/-- A workgroup (R7, R10, R17, R22 to R25, R284, R294, R314). -/
structure Workgroup where
  serial : Nat
  x : Nat
  y : Nat
  z : Nat
  size : Nat
  /-- privilege level (R21) -/
  level : Nat
  grid : Word
  core : Nat
  depth : Nat
  ipurse : Nat
  mpurse : Nat
  rest : Word
  grace : DWord
  tvec : Word
  scopechk : Word
  graceUnits : Nat
  graceBytes : Nat
  resting : Bool
  /-- the exhaustion latch (R142, R294) -/
  latch : Bool
  /-- a warp has stopped for the latch (R142) -/
  latchTaken : Bool
  /-- a forced yield has begun (R296) -/
  forced : Bool
  topup : Bool
  refill : Bool
  pktIpurse : Nat
  pktMpurse : Nat
  queue : Nat
  cls : Nat
  share : Nat
  copyWarps : Nat
  matrixWarps : Nat
  vectorWarps : Nat
  /-- the purses held when the S4 forced them to zero (R295, R297) -/
  heldPurses : Option (Nat × Nat)
  /-- the core that a displacement frees for this saved workgroup (R289 rule 3) -/
  heldCore : Option Nat := none
  saveCause : SaveCause
  padUnits : Nat
  pad : FMap Byte
  /-- poisoned sectors of the allotment: offset / 32 (R359) -/
  padPoison : List Nat := []
  windows : FMap Window
  rings : FMap Ring
  bars : FMap Barrier
  macros : FMap (List MacroOp)
  spawn : List SpawnRec
  spawnSerial : Nat
  /-- targets whose 4,096-clock timer has run out (R117) -/
  due : List Word
  accAllot : Nat
  /-- key 4096·tile + 64m + n; an unlisted element is +0.0 -/
  acc : FMap Word
  /-- tile marks: 1 suspect, 2 poison, 3 both -/
  marks : FMap Nat
  mx : List MxEntry
  porter : List PorterCmd
  /-- grids launched by the workgroup and not retired (R133) -/
  kids : List Word
  place : Place
  status : Nat
  code : DWord
  arg : DWord
  space : Nat
  deriving DecidableEq, Repr

/-- The workgroup at its launch values (R17, R27) with no purse: nothing runs in it. -/
def Workgroup.vacant : Workgroup :=
  { serial := 0, x := 0, y := 0, z := 0, size := 0, level := 0, grid := 0#32, core := 0, depth := 0,
    ipurse := 0, mpurse := 0, rest := 0xFFFFFFFC#32, grace := 0x0001000000001000#64, tvec := 0xFFFFFFFC#32,
    scopechk := 0#32, graceUnits := 0, graceBytes := 0, resting := false, latch := false, latchTaken := false,
    forced := false, topup := false, refill := false, pktIpurse := 0, pktMpurse := 0, queue := 0, cls := 0,
    share := 0, copyWarps := 0, matrixWarps := 0, vectorWarps := 0, heldPurses := none, saveCause := .yield,
    padUnits := 0, pad := [], windows := [], rings := [], bars := [], macros := [], spawn := [],
    spawnSerial := 1, due := [], accAllot := 0, acc := [], marks := [], mx := [], porter := [], kids := [],
    place := .complete, status := 0, code := 0#64, arg := 0#64, space := 0 }

/-! ## Grids, queues and packets -/

/-- A packet read from a queue and not complete (R284 to R287). -/
structure Packet where
  id : Nat
  queue : Nat
  /-- address of the packet (0 for a child grid's packet copy) -/
  bytes : List Byte
  started : Bool
  /-- a type-2 packet's dependencies not yet satisfied -/
  deps : List DWord
  /-- token of a parked dependency or completion-word access -/
  token : Nat
  /-- the grid it launched -/
  grid : Word
  /-- status so far: 0 OK, else the largest status code -/
  status : Nat
  /-- the context of an itinerary packet -/
  ctx : Nat
  finished : Bool
  deriving DecidableEq, Repr

/-- A grid (R7, R284, R288). -/
structure Grid where
  id : Word
  /-- 0 when launched by a packet -/
  parent : Word
  parentWg : Nat
  packet : Nat
  depth : Nat
  order : Nat
  queue : Nat
  level : Nat
  space : Nat
  /-- the queue's TOPUP grant (R142) -/
  topup : Bool
  gx : Nat
  gy : Nat
  gz : Nat
  bytes : List Byte
  /-- linear index of the next workgroup to start -/
  nextWg : Nat
  done : Nat
  status : Nat
  started : Bool
  barred : List Nat
  aborted : Bool
  macros : FMap (List MacroOp)
  deriving DecidableEq, Repr

/-- A registered queue (R282, R283). -/
structure Queue where
  desc : DWord
  space : Nat
  readIdx : Nat
  notified : Nat
  deriving DecidableEq, Repr

/-! ## Caches, homes and requests -/

/-- A core's coherence state for a sector group (R241). -/
inductive LineState where
  | s | t | x | p
  deriving DecidableEq, Repr

/-- What a core (or its stash agent, or a tile directory holding a partial) holds of a grain (R241, R251): the
valid bytes, the dirty ones, the grant's version, and for a partial its operation and words. -/
structure Line where
  who : Party
  grain : Nat
  size : Nat
  st : LineState
  cells : FMap Byte
  dirty : List Nat
  ver : Byte
  /-- operation in P: 16·(64-bit) + F -/
  aop : Nat
  words : FMap Nat
  deriving DecidableEq, Repr

/-- A store waiting in a core's pending-store buffer for its home's acknowledgement (R243). -/
structure PendStore where
  core : Nat
  req : Nat
  cells : List Host.Cell
  wg : Nat
  /-- performed at its home (R227): newer writes may stand there by now -/
  done : Bool := false
  deriving DecidableEq, Repr

/-- A write-back buffer entry (R244, R250). -/
structure WbBuf where
  who : Party
  grain : Nat
  ver : Byte
  cells : List Host.Cell
  /-- the stash maintenance that awaits its acknowledgement, if one does (R164) -/
  dest : Option (WarpId × Nat) := none
  deriving DecidableEq, Repr

/-- The kinds of request that reach a home (R249). -/
inductive ReqKind where
  | own | wi | si | wtr | wtw | atomic | acc
  deriving DecidableEq, Repr

/-- How a reply's bytes reach one destination register of a lane (R42, R153): offset in the reply, length,
signed, and the destination key. -/
structure Part where
  lane : Nat
  off : Nat
  len : Nat
  sgn : Bool
  key : Nat
  deriving DecidableEq, Repr

/-- Who receives a reply. -/
inductive ReqDest where
  /-- a warp's outstanding operation, with the parts it fills; the lanes for a failure -/
  | warp (w : WarpId) (out : Nat) (parts : List Part) (lanes : LaneMask)
  | waybill (t : Ticket)
  /-- a prefetch (R155) -/
  | prefetch
  /-- the fill of a sector of a stash window (R163): workgroup, window, sector -/
  | window (serial n sec : Nat)
  /-- a write-back of a stash sector that no instruction awaits, of a workgroup (R253, R299) -/
  | forced (serial : Nat)
  /-- a read of a WAITA (R166): the number of its wait, and whether a wake or a restore asked for it -/
  | waita (w : WarpId) (num : Nat) (woken : Bool)
  /-- the companion, or a core of another package -/
  | outside (id : Nat)
  /-- the home settling a grain for an engine's access -/
  | settle
  /-- an access of an engine, a context, a packet or a walker (R258): its answer is kept in `Fab.asks` -/
  | engine
  deriving DecidableEq, Repr

/-- A request on its way to a home (R42, R249, R258 to R263). -/
structure Req where
  id : Nat
  kind : ReqKind
  /-- memory key of its first byte -/
  key : Nat
  len : Nat
  grain : Nat
  /-- F of R156, 13 LD, 14 ST, 15 CAS -/
  op : Nat
  operand : Nat
  /-- the new value of a CAS -/
  newval : Nat
  cells : List Host.Cell
  scope : Nat
  /-- recorded by the scope checker (R235) -/
  checked : Bool
  schk : Bool
  /-- from a workgroup whose `scopechk`.OFF is set (R262) -/
  off : Bool
  comb : Bool
  reissued : Bool
  /-- expects a value -/
  ret : Bool
  keyid : Nat
  who : Party
  /-- the originating unit, and the narrowest scope that holds all constituents (R235, R262) -/
  unit : BitVec 24
  span : Nat
  /-- the virtual address, for a failure's report -/
  vaddr : DWord
  dest : ReqDest
  /-- the request slot of its core, which its ticket names (R263) -/
  slot : Nat
  /-- the incarnation of its sender (R255) -/
  inc : Byte
  /-- 0 before stage 1, then the stage that holds it; 4 once it has left the last -/
  stage : Nat
  deriving DecidableEq, Repr

/-- An access that an engine, a communicator context, a packet, the control path or a table walk makes by a request of its own (R257,
R258): who made it, its request, what it reads or writes, and its answer: a failure, and the bytes read. It stands until its
agent's step is done. -/
structure Ask where
  agent : Nat
  /-- for a table walk or an instruction fetch (R309) -/
  walk : Bool
  req : Nat
  kind : ReqKind
  key : Nat
  len : Nat
  cells : List Host.Cell
  op : Nat
  operand : Nat
  ans : Option (Option Cause × List Byte)
  deriving DecidableEq, Repr

/-- A directory entry (R245). -/
structure Entry where
  size : Nat
  svalid : Bool
  sunit : BitVec 24
  sscope : Nat
  /-- package pointers in order of acquisition, each with its tile vector -/
  ptrs : List (Nat × BitVec 16)
  owner : Option Party
  tvec : BitVec 16
  aop : Nat
  ver : Byte
  /-- 0 U, 1 T, 2 X, 3 A, 4 TI, 5 XR, 6 AM -/
  st : Nat
  deriving DecidableEq, Repr

/-- The entry a grain without one has (R245). -/
def Entry.u : Entry :=
  { size := 0, svalid := false, sunit := 0#24, sscope := 0, ptrs := [], owner := none, tvec := 0#16,
    aop := 0, ver := 0#8, st := 0 }

/-- A grain in a transient state: the request at its head, the agents whose answers it awaits, what has been
collected, and the requests that wait in order (R248). -/
structure Transient where
  grain : Nat
  head : Nat
  await : List Party
  partials : List (Nat × FMap Nat)
  /-- the state before: 1 T, 2 X, 3 A -/
  was : Nat
  waiting : List Nat
  /-- what completion leaves: 0 nothing held (U); 1 a clean copy at the owner (T); 2 the holders but the oldest
  package; 3 the owner, whose bytes were only read -/
  mode : Nat
  /-- bytes an owner outside sent without giving them up -/
  cells : List Host.Cell
  /-- when the answers were asked for -/
  since : Nat
  /-- the incarnation that the home's messages to them bear (R255) -/
  inc : Byte
  deriving DecidableEq, Repr

/-- A waybill (R264) and whether it is quarantined after a timeout (R267). -/
structure Waybill where
  ticket : Ticket
  /-- 1: 64 bits -/
  w : Bool
  opf : Nat
  ret1 : Bool
  ret2 : Bool
  first : Req
  second : Req
  opnd1 : Nat
  quarantined : Bool
  deriving DecidableEq, Repr

/-- A reduction slot of the package waystation (R271, R272). -/
structure Slot where
  id : Nat
  /-- the aperture load it serves -/
  req : Nat
  group : Nat
  /-- the group entry and its members (base, key id, package) as the load found them -/
  entry : List Byte
  members : List (Nat × Nat × Nat)
  round : Nat
  off : Nat
  accepted : List Nat
  failed : List Nat
  /-- members whose tag has matched and whose data is still to be read, with the line's data as it stood at the tag's read (R271, R281) -/
  tagged : FMap (List Byte)
  vals : List Nat
  deriving DecidableEq, Repr

/-- A reduce-aperture line load: its issuer and the parts of each lane (R152, R272). -/
structure ApLoad where
  id : Nat
  warp : WarpId
  out : Nat
  group : Nat
  round : Nat
  off : Nat
  core : Nat
  user : Bool
  parts : List Part
  lanes : LaneMask
  vaddr : DWord
  deriving DecidableEq, Repr

/-- A group-table entry (R270) with its quarantine mark and its count of incomplete loads (R273). -/
structure Group where
  bytes : List Byte
  quarantined : Bool
  incomplete : Nat
  deriving DecidableEq, Repr

/-- A tile directory's record of a core that holds a grain: its L1, its stash windows, or both (R245). -/
structure TileEntry where
  grain : Nat
  core : Nat
  l1 : Bool
  stash : Bool
  deriving DecidableEq, Repr

/-- Home memory, directory, caches and the combining network. -/
structure Fab where
  lines : List Line
  pend : List PendStore
  wbuf : List WbBuf
  reqs : List Req
  dir : FMap Entry
  trans : List Transient
  tdirs : List TileEntry
  waybills : List Waybill
  groups : FMap Group
  slots : List Slot
  apLoads : List ApLoad
  /-- accesses of engines, contexts, packets and walks that go by requests -/
  asks : List Ask
  /-- Caravan counters (R275): 0–2 merges at the stages, 3 uncombined, 4 SPLIT, 5 timeouts, 6 late replies, 7 stale generation, 8 stale incarnation -/
  counters : FMap Word
  deriving DecidableEq, Repr

/-! ## Courier -/

/-- A send made and not acknowledged (R213, R214). -/
structure CSend where
  rank : Nat
  seq : Nat
  slot : Nat
  chunk : Nat
  granted : Bool
  /-- its charge has been debited (R221) -/
  paid : Bool
  /-- transmitted -/
  sent : Bool
  deriving DecidableEq, Repr

/-- What a context holds about a peer (R362). -/
structure PeerState where
  sends : Nat
  recvs : Nat
  grants : List Nat
  signals : Nat
  deriving DecidableEq, Repr

/-- What a context waits for at its current word. -/
inductive CWait where
  | none
  /-- a receive: rank, match number, slot, chunk, reduction code, source slot -/
  | chunk (rank seq slot chunk red src : Nat)
  | signal (rank : Nat)
  | flag
  | sent
  /-- the send limit of 8 (R213) -/
  | limit
  /-- a COPY or REDUCE reached and waiting for the data path (R220): slots, chunk, reduction code, charged -/
  | path (sa sb chunk red : Nat) (paid : Bool)
  /-- commands of the starting workgroup (R218) -/
  | join (ids : List Nat)
  /-- a receive that its purse does not cover (R221): bytes -/
  | purse (bytes : Nat)
  /-- the tile governor's leave (R201) -/
  | power
  deriving DecidableEq, Repr

/-- A communicator context (R206 to R222). -/
structure Ctx where
  num : Nat
  /-- 0 idle, 1 bound: running until it is ending -/
  st : Nat
  gen : BitVec 4
  quarantined : Bool
  /-- the descriptor as read at the start, then the rank map's N entries (R206) -/
  desc : List Byte
  regs : FMap Word
  pc : DWord
  loops : List (DWord × Nat)
  ops : Nat
  /-- the word being executed, fetched once (R210) -/
  word : Option DWord := none
  /-- the leaf that a stop's record gives as its address (R238) -/
  leaf : Option DWord := none
  final : List Nat
  sends : List CSend
  peers : FMap PeerState
  wait : CWait
  /-- the token it is parked on, 0 for none (R222) -/
  parked : Nat
  /-- writes of its start or of its end still to be made: address and bytes (R208, R222) -/
  todo : List (DWord × List Byte)
  /-- it is ending: 0 by HALT, else the fault code (R208) -/
  ending : Option Nat
  /-- the words of an MCAST not yet queued: ranks (R213) -/
  mcast : List Nat
  /-- starting workgroup serial, its warp and outstanding operation; 0 for a packet -/
  wg : Nat
  wid : Nat
  out : Nat
  packet : Nat
  purse : Nat
  /-- an op of it is held for its workgroup's purse (R221) -/
  held : Bool
  drops : Nat
  space : Nat
  level : Nat
  id : Nat
  /-- the stores that joins cover for its reads (R218, R233): request numbers -/
  cover : List Nat := []
  deriving DecidableEq, Repr

/-- An idle context. -/
def Ctx.idle (n : Nat) : Ctx :=
  { num := n, st := 0, gen := 0#4, quarantined := false, desc := [], regs := [], pc := 0#64, loops := [],
    ops := 0, final := [], sends := [], peers := [], wait := .none, parked := 0, todo := [], ending := none, mcast := [], wg := 0, wid := 0, out := 0, packet := 0,
    purse := 0, held := false, drops := 0, space := 0, level := 0, id := 0 }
........
# Exercise instructions
Scan the entries above and show each line that contains the word "incarnation".

# Solution to this problem
  /-- the incarnation of its sender (R255) -/
  /-- the incarnation that the home's messages to them bear (R255) -/
  /-- Caravan counters (R275): 0–2 merges at the stages, 3 uncombined, 4 SPLIT, 5 timeouts, 6 late replies, 7 stale generation, 8 stale incarnation -/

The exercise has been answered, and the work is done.